Validity can be broken down into the validity of the descriptive system of the instrument, the validity of the methods of valuation, and the empirical validity of the scores generated by the instrument. In terms of methods of valuation, the QWB and the 15D would be regarded by many health economists as inferior to the other preference-based measures due to their use of VAS to value the health descriptions. HUI2 and HUI3 would be preferred to the EQ-5D by those who regard the SG as the gold standard, but this is not a universally held view in health economics. A further complication is that the SG utilities for the HUIs have been derived from VAS values using a power transformation that has been criticized in the literature (Stevens et al., 2006). There is evidence in terms of descriptive validity that some measures perform better for certain conditions than others (Brazier et al., 2007); however, there are no measures that have been shown to be better across all conditions. The validity of the descriptive system relates to the condition and treatment outcomes associated with the treatment being evaluated.

Conclusions

This research paper has described the key features of the instruments available for estimating health state values for calculating QALYs. It has shown the large array of methods available for deriving health state values. This richness in methods comes at a price, because the analyst, and perhaps more importantly the policy maker, must decide on the methods to use for informing resource allocation decisions. Some of the issues raised can be resolved by technical means, using theory (such as the use of VAS) or empirical evidence (such as the descriptive validity of different generic measures). Others require value judgments about the appropriateness of using general population instead of patient values.

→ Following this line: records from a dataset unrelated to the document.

-- ==== Sys2Proof/Laws/PerInstr.lean ====
section
/-! SUPPORT. The family EncodingMatchesRow: an operation has a word exactly where its row has a pattern that some word decodes
to, and the word the encoder writes matches the row's pattern and is not longer than the row's format. -/

namespace Sys2Proof.Laws.EncodingMatchesRow

/-- In either byte order, the encoder's word for an operation has the value `match` of the operation's row under its mask, and is
one byte where the mask lies in the five condition bits, two where it lies in a bitmap; no word is written for an operation
whose row has no pattern. -/
def Statement (i : Instr) : Prop :=
  ∀ (e : Endian) (bs : List Byte), encode e i = some bs →
    ∃ value mask, i.pattern = some (value, mask) ∧ bytesNat e bs &&& mask = value ∧
      (bs.length = 1 ∧ mask < 32 ∨ bs.length = 2 ∧ 256 ≤ mask)

theorem insSwid (k : HopIndex) : Statement (.insSwid k) := by
  intro e bs h
  cases e <;> cases h <;> exact ⟨_, _, rfl, rfl, .inr ⟨rfl, by decide⟩⟩

theorem insPorts (k : HopIndex) : Statement (.insPorts k) := by
  intro e bs h
  cases e <;> cases h <;> exact ⟨_, _, rfl, rfl, .inr ⟨rfl, by decide⟩⟩

theorem insHoplat (k : HopIndex) : Statement (.insHoplat k) := by
  intro e bs h
  cases e <;> cases h <;> exact ⟨_, _, rfl, rfl, .inr ⟨rfl, by decide⟩⟩

theorem insQocc (k : HopIndex) : Statement (.insQocc k) := by
  intro e bs h
  cases e <;> cases h <;> exact ⟨_, _, rfl, rfl, .inr ⟨rfl, by decide⟩⟩

theorem insIngts (k : HopIndex) : Statement (.insIngts k) := by
  intro e bs h
  cases e <;> cases h <;> exact ⟨_, _, rfl, rfl, .inr ⟨rfl, by decide⟩⟩

theorem insEgts (k : HopIndex) : Statement (.insEgts k) := by
  intro e bs h
  cases e <;> cases h <;> exact ⟨_, _, rfl, rfl, .inr ⟨rfl, by decide⟩⟩

theorem insQcong (k : HopIndex) : Statement (.insQcong k) := by
  intro e bs h
  cases e <;> cases h <;> exact ⟨_, _, rfl, rfl, .inr ⟨rfl, by decide⟩⟩

theorem insTxutil (k : HopIndex) : Statement (.insTxutil k) := by
  intro e bs h
  cases e <;> cases h <;> exact ⟨_, _, rfl, rfl, .inr ⟨rfl, by decide⟩⟩

theorem reset : Statement .reset := by
  intro e bs h
  cases e <;> cases h <;> exact ⟨_, _, rfl, rfl, .inl ⟨rfl, by decide⟩⟩

theorem process : Statement .process := by
  intro e bs h
  cases h

theorem processStop : Statement .processStop := by
  intro e bs h
  cases e <;> cases h <;> exact ⟨_, _, rfl, rfl, .inl ⟨rfl, by decide⟩⟩

theorem processSkipMalformed : Statement .processSkipMalformed := by
  intro e bs h
  cases e <;> cases h <;> exact ⟨_, _, rfl, rfl, .inl ⟨rfl, by decide⟩⟩

theorem processSkipNoint : Statement .processSkipNoint := by
  intro e bs h
  cases e <;> cases h <;> exact ⟨_, _, rfl, rfl, .inl ⟨rfl, by decide⟩⟩

theorem processReject : Statement .processReject := by
  intro e bs h
  cases e <;> cases h <;> exact ⟨_, _, rfl, rfl, .inl ⟨rfl, by decide⟩⟩

theorem processReport : Statement .processReport := by
  intro e bs h
  cases e <;> cases h <;> exact ⟨_, _, rfl, rfl, .inl ⟨rfl, by decide⟩⟩

theorem decode (len : Nat) (raw : List Byte) : Statement (.decode len raw) := by
  intro e bs h
  cases h

theorem encodeHop (k : HopIndex) (bmp : BitVec 16) : Statement (.encodeHop k bmp) := by
  intro e bs h
  cases h

theorem encodeHops : Statement .encodeHops := by
  intro e bs h
  cases h

theorem seqNext : Statement .seqNext := by
  intro e bs h
  cases h

theorem build (sequence reportTs : BitVec 32) (supplied : Bool) : Statement (.build sequence reportTs supplied) := by
  intro e bs h
  cases h

theorem csum (bs : List Byte) : Statement (.csum bs) := by
  intro e bs h
  cases h

end Sys2Proof.Laws.EncodingMatchesRow
end

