-- ==== Sys2Proof/Tests/Slice0.lean ====
section
/-! SUPPORT. The model's own tests, each on one step of a small state. The expected values are those of
spec/95_test_vectors.md (S, K, X: its vectors; "packet A": its section 2.2) or of the examples in the rules named; the
witnesses show states and operands that meet the hypotheses of the statements in Certificates/Slice0/Obligations.lean. -/

namespace Sys2Proof.Tests

open Sys2Proof.Machine

/-- "hop X" of spec/95_test_vectors.md section 0. -/
def hopX : HopFields :=
  { switchId := 0x11223344, ingressPort := 0x0102, egressPort := 0x0304, hopLatency := 0xC8, qId := 0x05, qOcc := 0xABCDEF,
    ingressTs := 0x10000001, egressTs := 0x10000002, qcId := 0x07, qcVal := 0x123456, txUtil := 0xBEEF }

/-- "hop Y" of spec/95_test_vectors.md section 0. -/
def hopY : HopFields :=
  { switchId := 0xAABBCCDD, ingressPort := 0x0A0B, egressPort := 0x0C0D, hopLatency := 0x12C, qId := 0x06, qOcc := 0x00FFEE,
    ingressTs := 0x20000001, egressTs := 0x20000002, qcId := 0x08, qcVal := 0x654321, txUtil := 0xCAFE }

/-- Record A of spec/95_test_vectors.md section 2.2, decoded. -/
def recordA : CapturedRecord :=
  { srcIp := 0x0A000001, dstIp := 0x0A000002, srcPort := 5000, dstPort := 6000, ipVer := 4, l4Proto := 17, intValid := true,
    hop0Valid := true, hop1Valid := false, insCnt := 1, insBitmap := 0x8000, intLength := 5, hop0 := hopX, hop1 := hopY }

/-- The raw bytes of record A. -/
def rawA : List Byte :=
  [0x01, 0x00, 0x00, 0x0A, 0x02, 0x00, 0x00, 0x0A, 0x88, 0x13, 0x70, 0x17, 0x04, 0x11, 0x0E, 0x05, 0x00, 0x80, 0x00, 0x00]
    ++ [0x44, 0x33, 0x22, 0x11, 0x02, 0x01, 0x04, 0x03, 0xC8, 0x00, 0x00, 0x00, 0xEF, 0xCD, 0xAB, 0x05]
    ++ [0x01, 0x00, 0x00, 0x10, 0x02, 0x00, 0x00, 0x10, 0x56, 0x34, 0x12, 0x07, 0xEF, 0xBE, 0x00, 0x00]
    ++ [0xDD, 0xCC, 0xBB, 0xAA, 0x0B, 0x0A, 0x0D, 0x0C, 0x2C, 0x01, 0x00, 0x00, 0xEE, 0xFF, 0x00, 0x06]
    ++ [0x01, 0x00, 0x00, 0x20, 0x02, 0x00, 0x00, 0x20, 0x21, 0x43, 0x65, 0x08, 0xFE, 0xCA, 0x00, 0x00]
    ++ List.replicate 44 0

/-- The test configuration of spec/95_test_vectors.md section 0. -/
def testCfg : Cfg := { dstAddr := 0xC0A80164, hwId := 1 }

/-- An idle engine under the test configuration that holds a record. -/
def holding (r : CapturedRecord) : State := { State.reset with cfg := testCfg, record := r }

/-- Ports that present bytes as a record, with record A's time stamp. -/
def presenting (raw : List Byte) : Ports :=
  { reset := false, stop := false, recIn := some { len := raw.length, raw := raw, capTs32 := 0x5F000010, capIfc := 0 }, txResult := .ok }

/-- An idle engine under the test configuration whose ports are as given. -/
def seeing (p : Ports) : State := { State.reset with cfg := testCfg, ports := p }

/-- The next state of an outcome, where there is one. -/
def next? (o : Host.Outcome State Fault Refusal) : Option State :=
  match o with
  | .next s => some s
  | .fault _ => none
  | .refused _ => none

/-! ### Well-formedness, refused -/

theorem test_wellFormed_refuses_short_raw : (Instr.decode 128 []).wellFormed = false := by decide
theorem test_wellFormed_refuses_long_raw : (Instr.decode 0 [0]).wellFormed = false := by decide
theorem test_wellFormed_admits_any_length : (Instr.decode 2 [1, 2]).wellFormed = true := by decide
theorem test_recIn_refuses_other_length :
    (Input.ports { Ports.quiet with recIn := some { len := 128, raw := [], capTs32 := 0, capIfc := 0 } }).wellFormed = false := by
  decide
theorem test_invoke_refuses_ill_formed_operation : (Input.invoke .quiet (.decode 1 [])).wellFormed = false := by decide
theorem test_memory_refuses_falling_addresses : Memory.wf [(2, 0), (1, 0)] = false := by decide
theorem test_memory_refuses_repeated_address : Memory.wf [(1, 0), (1, 0)] = false := by decide

/-! ### Decoding, words written out from R56 and from the match and mask columns of the opcode table -/

theorem test_decode_insSwid : decode .little .hop1 [0b00000000, 0b10000000] = .ok (.insSwid .hop1) := by decide
theorem test_decode_insPorts : decode .little .hop1 [0b00000000, 0b01000000] = .ok (.insPorts .hop1) := by decide
theorem test_decode_insHoplat : decode .little .hop1 [0b00000000, 0b00100000] = .ok (.insHoplat .hop1) := by decide
theorem test_decode_insQocc : decode .little .hop1 [0b00000000, 0b00010000] = .ok (.insQocc .hop1) := by decide
theorem test_decode_insIngts : decode .little .hop1 [0b00000000, 0b00001000] = .ok (.insIngts .hop1) := by decide
theorem test_decode_insEgts : decode .little .hop1 [0b00000000, 0b00000100] = .ok (.insEgts .hop1) := by decide
theorem test_decode_insQcong : decode .little .hop1 [0b00000000, 0b00000010] = .ok (.insQcong .hop1) := by decide
theorem test_decode_insTxutil : decode .big .hop0 [0b00000001, 0b11111111] = .ok (.insTxutil .hop0) := by decide
theorem test_decode_reset : decode .little .hop1 [0b00011000] = .ok .reset := by decide
theorem test_decode_processStop : decode .little .hop1 [0b00001000] = .ok .processStop := by decide
theorem test_decode_processSkipMalformed : decode .little .hop1 [0b00000011] = .ok .processSkipMalformed := by decide
theorem test_decode_processSkipNoint : decode .little .hop1 [0b00000100] = .ok .processSkipNoint := by decide
theorem test_decode_processReject : decode .little .hop1 [0b00000110] = .ok .processReject := by decide
theorem test_decode_processReport : decode .little .hop1 [0b00000111] = .ok .processReport := by decide
theorem test_decode_reserved_bits_select_nothing : decode .little .hop1 [0xFF, 0x00] = .error .noMetricClass := by decide
theorem test_decode_no_bytes : decode .little .hop1 [] = .error .noSuchFormat := by decide

/-! ### The eight instructions: S1 to S8 -/

theorem test_insSwid : (next? (exec (.insSwid .hop0) (holding recordA))).map State.stack = some [0x11, 0x22, 0x33, 0x44] := by
  decide
theorem test_insPorts : (next? (exec (.insPorts .hop0) (holding recordA))).map State.stack = some [0x01, 0x02, 0x03, 0x04] := by
  decide
theorem test_insHoplat : (next? (exec (.insHoplat .hop1) (holding recordA))).map State.stack = some [0x00, 0x00, 0x01, 0x2C] := by
  decide
theorem test_insQocc : (next? (exec (.insQocc .hop0) (holding recordA))).map State.stack = some [0x05, 0xAB, 0xCD, 0xEF] := by
  decide
theorem test_insIngts : (next? (exec (.insIngts .hop1) (holding recordA))).map State.stack = some [0x20, 0x00, 0x00, 0x01] := by
  decide
theorem test_insEgts : (next? (exec (.insEgts .hop1) (holding recordA))).map State.stack = some [0x20, 0x00, 0x00, 0x02] := by
  decide
theorem test_insQcong : (next? (exec (.insQcong .hop0) (holding recordA))).map State.stack = some [0x07, 0x12, 0x34, 0x56] := by
  decide
theorem test_insTxutil_appends :
    (next? (exec (.insTxutil .hop0) { holding recordA with stack := [0x99] })).map State.stack = some [0x99, 0x00, 0x00, 0xBE, 0xEF] := by
  decide

/-! ### ENCODE_HOP and ENCODE_HOPS: S8b, S8d, S9, S15 -/

theorem test_encodeHop_two_classes : (next? (exec (.encodeHop .hop1 0x1200) (holding recordA))).map State.stack
    = some [0x06, 0x00, 0xFF, 0xEE, 0x08, 0x65, 0x43, 0x21] := by decide
theorem test_encodeHop_reserved_bits : (next? (exec (.encodeHop .hop0 0x00FF) (holding recordA))).map State.stack = some [] := by
  decide
theorem test_encodeHops_hop1_first :
    (next? (exec .encodeHops (holding { recordA with hop1Valid := true, insBitmap := 0xC000, intLength := 8 }))).map State.stack
      = some [0xAA, 0xBB, 0xCC, 0xDD, 0x0A, 0x0B, 0x0C, 0x0D, 0x11, 0x22, 0x33, 0x44, 0x01, 0x02, 0x03, 0x04] := by decide
theorem test_encodeHops_rejects :
    (next? (exec .encodeHops (holding { recordA with hop1Valid := true, insBitmap := 0xFF00, intLength := 19 }))).map State.emitted
      = some [.log (.protocolInconsistency 19 64)] := by decide

/-! ### SEQ_NEXT and CSUM: section 2.4, R90, R94 -/

theorem test_seqNext_first : (next? (exec .seqNext State.reset)).map (fun s => (s.seq, s.ret)) = some (1, 1) := by decide
theorem test_seqNext_wraps :
    (next? (exec .seqNext { State.reset with seq := 0xFFFFFFFF })).map (fun s => (s.seq, s.ret)) = some (0, 0) := by decide
theorem test_csum_example :
    (next? (exec (.csum [0x00, 0x01, 0xF2, 0x03, 0xF4, 0xF5, 0xF6, 0xF7]) State.reset)).map State.ret = some 0x220D := by
  decide +kernel
theorem test_csum_odd_length : (next? (exec (.csum [0x01, 0x02, 0x03]) State.reset)).map State.ret = some 0xFBFD := by
  decide +kernel

/-! ### DECODE, BUILD, the loop and RESET -/

theorem test_decode_record_a : (next? (exec (.decode 128 rawA) (seeing .quiet))).map State.record = some recordA := by
  decide +kernel
theorem test_decode_wrong_length :
    (next? (exec (.decode 1 [0]) (holding recordA))).map (fun s => (s.record, s.emitted))
      = some (recordA, [.log (.malformedRecord 1)]) := by decide
theorem test_build_inner_header_of_packet_a :
    (next? (exec (.build 1 0x5F000010 false) (holding recordA))).bind (fun s => s.out.readBytes 54 20)
      = some [0x45, 0x00, 0x00, 0x3B, 0x00, 0x00, 0x00, 0x00, 0x40, 0x11, 0x66, 0xB0, 0x0A, 0x00, 0x00, 0x01, 0x0A, 0x00, 0x00, 0x02] := by
  decide +kernel
theorem test_build_stops_without_int :
    (next? (exec (.build 1 0 false) (holding { recordA with intValid := false, intLength := 4 }))).map
      (fun s => (s.runState, s.emitted)) = some (.stopped, [.log .preconditionViolation]) := by decide
theorem test_process_report_end_of_packet_a :
    (next? (exec .process (seeing (presenting rawA)))).map
      (fun s => (s.seq, s.emitted.map fun e => match e with | .tx bytes _ _ => bytes.drop 94 | .log _ => []))
      = some (1, [[0x11, 0x22, 0x33, 0x44, 0x11, 0x17, 0x70, 0x00, 0x48, 0x65, 0x6C, 0x6C, 0x6F, 0x20, 0x57, 0x6F, 0x72, 0x6C, 0x64]]) := by
  decide +kernel
theorem test_processStop_with_record_waiting :
    (next? (exec .processStop (seeing { presenting rawA with stop := true }))).map (fun s => (s.seq, s.emitted, s.runState))
      = some (0, [], .stopped) := by decide +kernel
theorem test_processSkipMalformed_empty :
    (next? (exec .processSkipMalformed (seeing (presenting [])))).map (fun s => (s.emitted, s.runState))
      = some ([.log (.malformedRecord 0)], .idle) := by decide +kernel
theorem test_processSkipNoint_before_consistency :
    (next? (exec .processSkipNoint (seeing (presenting ((rawA.set 14 0x0A).set 15 0xFF))))).map (fun s => (s.emitted, s.runState))
      = some ([], .idle) := by decide +kernel
theorem test_processReject_literal_scenario :
    (next? (exec .processReject (seeing (presenting (rawA.set 15 0x04))))).map (fun s => (s.seq, s.emitted))
      = some (0, [.log (.protocolInconsistency 4 4)]) := by decide +kernel
theorem test_processReport_send_failed :
    (next? (exec .processReport (seeing { presenting rawA with txResult := .fail }))).map
      (fun s => (s.seq, s.runState, s.emitted.drop 1)) = some (1, .stopped, [.log .transmitFailure]) := by decide +kernel
theorem test_reset_leaves_stopped :
    (next? (exec .reset { holding recordA with seq := 0x2A, runState := .stopped })).map
      (fun s => (s.seq, s.runState, s.cfg)) = some (0, .idle, testCfg) := by decide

For policy makers wishing to make cross-program decisions, the Washington, DC panel on Cost Effectiveness in Health and Medicine and some other public agencies (such as NICE) have introduced the notion of a reference case that has a default for one or other of the (usually generic) measures. Given that more than one measure is likely to be used for the foreseeable future, and perhaps for good reason, there is a need for further research to focus on mapping or ‘cross walking’ between measures.

Bibliography:

  1. Brazier J, Roberts J, and Deverill M (2002) The estimation of a preference-based single index measure for health from the SF-36. Journal of Health Economics 21(2): 271–292.
  2. Brazier J, Ratcliffe J, Salomon J, and Tsuchiya A (2007) Measuring and Valuing Health Benefits for Economic Evaluation. Oxford, UK: Oxford University Press.